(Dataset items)
-- ==== Sys2Proof/Machine/Operands.lean ====
section
/-! DEFINITION. Operand forms: numbers, enumerated values, flags, absent fields and lists as bytes of a frame
(R210 to R212), and the clamping of a value into its range (00 section 5.2). -/

namespace Sys2Proof.Machine

open Sys2Proof

/-! ### Numbers, flags, absent fields and lists (R211) -/

/-- A number whose range ends at 255 or below. -/
def u8 (n : Nat) : List Byte := [BitVec.ofNat 8 n]

/-- A number whose range ends at 65,535 or below. -/
def u16 (n : Nat) : List Byte := [BitVec.ofNat 8 (n / 256), BitVec.ofNat 8 n]

/-- A number whose range ends at 16,777,215 or below. -/
def u24 (n : Nat) : List Byte := BitVec.ofNat 8 (n / 65536) :: u16 n

/-- A number whose range ends above 16,777,215. -/
def u32 (n : Nat) : List Byte := BitVec.ofNat 8 (n / 16777216) :: u24 n

/-- A signed number, two's complement in 4 bytes. -/
def s32 (n : Int) : List Byte := u32 (BitVec.ofInt 32 n).toNat

/-- A flag: 0 for clear and 1 for set. -/
def flagByte (b : Bool) : List Byte := [if b then 1 else 0]

/-- A field that may be absent. -/
def optional {α : Type} (f : α → List Byte) : Option α → List Byte
  | none => [0]
  | some x => 1 :: f x

/-- A list, preceded by its number of entries. -/
def listOf {α : Type} (f : α → List Byte) (xs : List α) : List Byte := u8 xs.length ++ xs.flatMap f

/-- A number of two bytes read from a frame, most significant byte first. -/
def word16 (hi lo : Byte) : Nat := hi.toNat * 256 + lo.toNat

/-- The two bytes of a 16-bit argument, most significant first. -/
def be16 (v : BitVec 16) : List Byte := [v.extractLsb' 8 8, v.extractLsb' 0 8]

/-- The four bytes of a 32-bit argument, most significant first. -/
def be32 (v : BitVec 32) : List Byte :=
  [v.extractLsb' 24 8, v.extractLsb' 16 8, v.extractLsb' 8 8, v.extractLsb' 0 8]

/-! ### Enumerated values: coded by their place in the list of values where the field is specified, from 0 (R211) -/

/-- The value a byte codes in a list of values, none outside its codes (R210). -/
def enumOf {α : Type} (values : List α) (b : Byte) : Option α := values[b.toNat]?

/-- The byte of a value of a list. -/
def enumByte {α : Type} [BEq α] (values : List α) (x : α) : List Byte := u8 (values.idxOf x)

def levels : List Level := [.blocked, .clear]
def filterModes : List FilterMode := [.delayed, .immediate, .bypass]
def directions : List Direction := [.forward, .reverse]
def stages : List Stage := [.measuring, .infeed, .waiting, .inMoulder, .atTransfer, .onLug]
def defectKinds : List DefectKind :=
  [.soundKnot, .looseKnot, .split, .wane, .stain, .pith, .resinPocket, .colourStreak]
def planKinds : List PlanKind := [.default, .computed]
def toolStates : List ToolState := [.unmounted, .mounted, .worn, .exhausted]
def holdReasons : List HoldReason := [.line, .noHead, .plan, .noTool, .exhausted, .change, .profile, .full, .gap]
def outStates : List OutState := [.idle, .armed, .on]
def laneKinds : List LaneKind := [.unused, .bundle, .holdBin, .rejectBin]
def laneStates : List LaneState := [.disabled, .opened, .closed]
def closeReasons : List CloseReason := [.target, .count, .forced]
def labelStates : List LabelState := [.queued, .printing, .printed, .failed]
def portModes : List PortMode := [.off, .direct, .stream]
def handshakes : List Handshake := [.idle, .readyWait, .strobe, .ackWait, .doneWait]
def roles : List Role := [.scanner, .grader, .stacker]
def stationStates : List StationState := [.disabled, .online, .offline]
def lineStates : List LineState := [.stopped, .running, .hold, .faultStop]
def severities : List Severity := [.note, .hold, .stop]
def routes : List Route := [.attn0, .attn1]

/-- ON and OFF, ENABLED and DISABLED: the value listed first is coded 0 (R211, log 9). -/
def firstSecond : List Bool := [true, false]

/-- The event kinds in the order of their codes (R211). -/
def eventKinds : List EventKind :=
  [.overrun, .phantomGate, .jam0, .jam1, .jam2, .jam3, .jam5, .infeedReverse, .chainReverse, .profileMismatch, .toolWorn,
   .toolExhausted, .toolChanged, .phantomMoulder, .lostMoulder, .lostTransfer, .lostAtSaw, .carryover, .pitchFault,
   .phantomLug, .phantomAtSaw, .lateFire, .missedActuation, .divertSuppressed, .missedDrop, .extraDrop, .bundleClosed,
   .labelFailed, .portTimeout, .printerFault, .fifoLow, .stationOffline]

/-- The parameters in the order of their codes, 1 to 33 (11 section 11.3). -/
def paramList : List Param :=
  [.infeedCpm, .infeedHighMark, .infeedLowMark, .kickPulseMs, .fenceTrim, .farMargin, .endZone, .minKept,
   .moulderCapacity, .gatePulseMs, .gateGapMs, .moulderTransitMs, .wornGradeCap, .ejectPulseMs, .chainPitch, .sawOffset,
   .transferWindow, .sawFireCounts, .sawHoldCounts, .divertFireCounts, .divertHoldCounts, .sawLatencyMs,
   .divertLatencyMs, .infeedReverseLimit, .chainReverseLimit, .dropConfirmMs, .strobeUs, .handshakeMs, .labelRetries,
   .fifoThreshold, .linkBaud, .linkReplyMs, .linkMissLimit]

/-- The parameter of a code, none for a code that is not in the table (R207). -/
def paramOf (code : Byte) : Option Param := if code = 0 then none else paramList[code.toNat - 1]?

/-- The code of a parameter. -/
def paramCode (p : Param) : Nat := paramList.idxOf p + 1

/-- The status codes (R211). -/
def statusByte : Status → Byte
  | .ok => 0
  | .okClamped => 1
  | .badFrame => 2
  | .unknownCommand => 3
  | .badArgument => 4
  | .notFound => 5
  | .wrongState => 6
  | .busy => 7
  | .empty => 8
  | .resetDone => 9

/-- The result codes of station answers (R212). -/
def resultByte : Result → Byte
  | .found => 0
  | .none => 1
  | .notFound => 2
  | .taken => 3
  | .tooLate => 4
  | .already => 5
  | .badReport => 6
  | .badValue => 7
  | .extra => 8
  | .wrongState => 9
  | .notPermitted => 10
  | .unknown => 11

/-- A grade value: grades 1 to 6 as themselves, HOLD 7, REJECT and REJECTED 8, TRIM_OUT 9 (R211). -/
def gradeByte (g : Grade) : List Byte := u8 (g.val + 1)

def computedGradeByte : ComputedGrade → List Byte
  | .grade g => gradeByte g
  | .reject => [8]

def manualGradeByte : ManualGrade → List Byte
  | .grade g => gradeByte g
  | .hold => [7]
  | .reject => [8]

def dispositionByte : Disposition → List Byte
  | .graded g => gradeByte g
  | .hold => [7]
  | .trimOut => [9]
  | .rejected => [8]

/-! ### Operands -/

/-- A number below `n`. -/
def finOf (n : Nat) (b : Byte) : Option (Fin n) := if h : b.toNat < n then some ⟨b.toNat, h⟩ else none

/-- A number 1 to `n`, as an index from 0 (station addresses, grade rows). -/
def finFrom1 (n : Nat) (b : Byte) : Option (Fin n) := if b = 0 then none else finOf n (b - 1)

/-- One of the eight values of a manual grade (R63). -/
def manualGradeOf (b : Byte) : Option ManualGrade :=
  if b = 7 then some .hold else if b = 8 then some .reject else (finFrom1 6 b).map .grade

/-- A flag argument, 0 for clear or 1 for set (R50). -/
def flagOf (b : Byte) : Option Bool := if b = 0 then some false else if b = 1 then some true else none

/-- ALTERNATE of SET_LANE: a lane other than `self`, or 255 for NONE (R125, R210); none is a refusal. -/
def alternateOf (self : Fin 8) (b : Byte) : Option (Option (Fin 8)) :=
  if b = 255 then some none
  else match finOf 8 b with
    | some l => if l = self then none else some (some l)
    | none => none

/-- A defect entry from its six bytes, none when the entry is malformed (R43 row 4, R212). -/
def defectOf : List Byte → Option Defect
  | [k, s1, s0, e1, e0, z] =>
    match enumOf defectKinds k with
    | none => none
    | some kind =>
      let start := word16 s1 s0
      let stop := word16 e1 e0
      if start ≤ 4095 ∧ stop ≤ 4095 ∧ 1 ≤ z.toNat ∧ start ≤ stop then
        some { kind := kind, start := start, stop := stop, size := z.toNat }
      else none
  | _ => none

/-- The first `n` entries of a defect list's bytes, none when one is malformed or the bytes do not agree with the count
(R43 row 4). -/
def defectsOf : Nat → List Byte → Option (List Defect)
  | 0, [] => some []
  | 0, _ :: _ => none
  | n + 1, bytes =>
    match defectOf (bytes.take 6), defectsOf n (bytes.drop 6) with
    | some d, some ds => some (d :: ds)
    | _, _ => none

/-- The positions of SET_SAW_MAP, two bytes each (R210). -/
def positionsOf : List Byte → List Nat
  | hi :: lo :: rest => word16 hi lo :: positionsOf rest
  | _ => []

/-- The entries of PORT_WRITE, a tag and a byte each; none when a tag is neither DATA 0 nor COMMAND 1 (R168, R213). -/
def entriesOf : List Byte → Option (List Entry)
  | tag :: byte :: rest =>
    match flagOf tag, entriesOf rest with
    | some c, some es => some ({ command := c, byte := byte } :: es)
    | _, _ => none
  | _ => some []

/-- The values a list of bytes codes, none when one is outside the codes. -/
def allOf {α : Type} (f : Byte → Option α) : List Byte → Option (List α)
  | [] => some []
  | b :: bs =>
    match f b, allOf f bs with
    | some x, some xs => some (x :: xs)
    | _, _ => none

end Sys2Proof.Machine
end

**About this exercise**: Please, from the entries above, set down exactly the lines from the one containing "def stages : List" through the one containing "def roles : List", and only those.

**Exercise result**:
def stages : List Stage := [.measuring, .infeed, .waiting, .inMoulder, .atTransfer, .onLug]
def defectKinds : List DefectKind :=
  [.soundKnot, .looseKnot, .split, .wane, .stain, .pith, .resinPocket, .colourStreak]
def planKinds : List PlanKind := [.default, .computed]
def toolStates : List ToolState := [.unmounted, .mounted, .worn, .exhausted]
def holdReasons : List HoldReason := [.line, .noHead, .plan, .noTool, .exhausted, .change, .profile, .full, .gap]
def outStates : List OutState := [.idle, .armed, .on]
def laneKinds : List LaneKind := [.unused, .bundle, .holdBin, .rejectBin]
def laneStates : List LaneState := [.disabled, .opened, .closed]
def closeReasons : List CloseReason := [.target, .count, .forced]
def labelStates : List LabelState := [.queued, .printing, .printed, .failed]
def portModes : List PortMode := [.off, .direct, .stream]
def handshakes : List Handshake := [.idle, .readyWait, .strobe, .ackWait, .doneWait]
def roles : List Role := [.scanner, .grader, .stacker]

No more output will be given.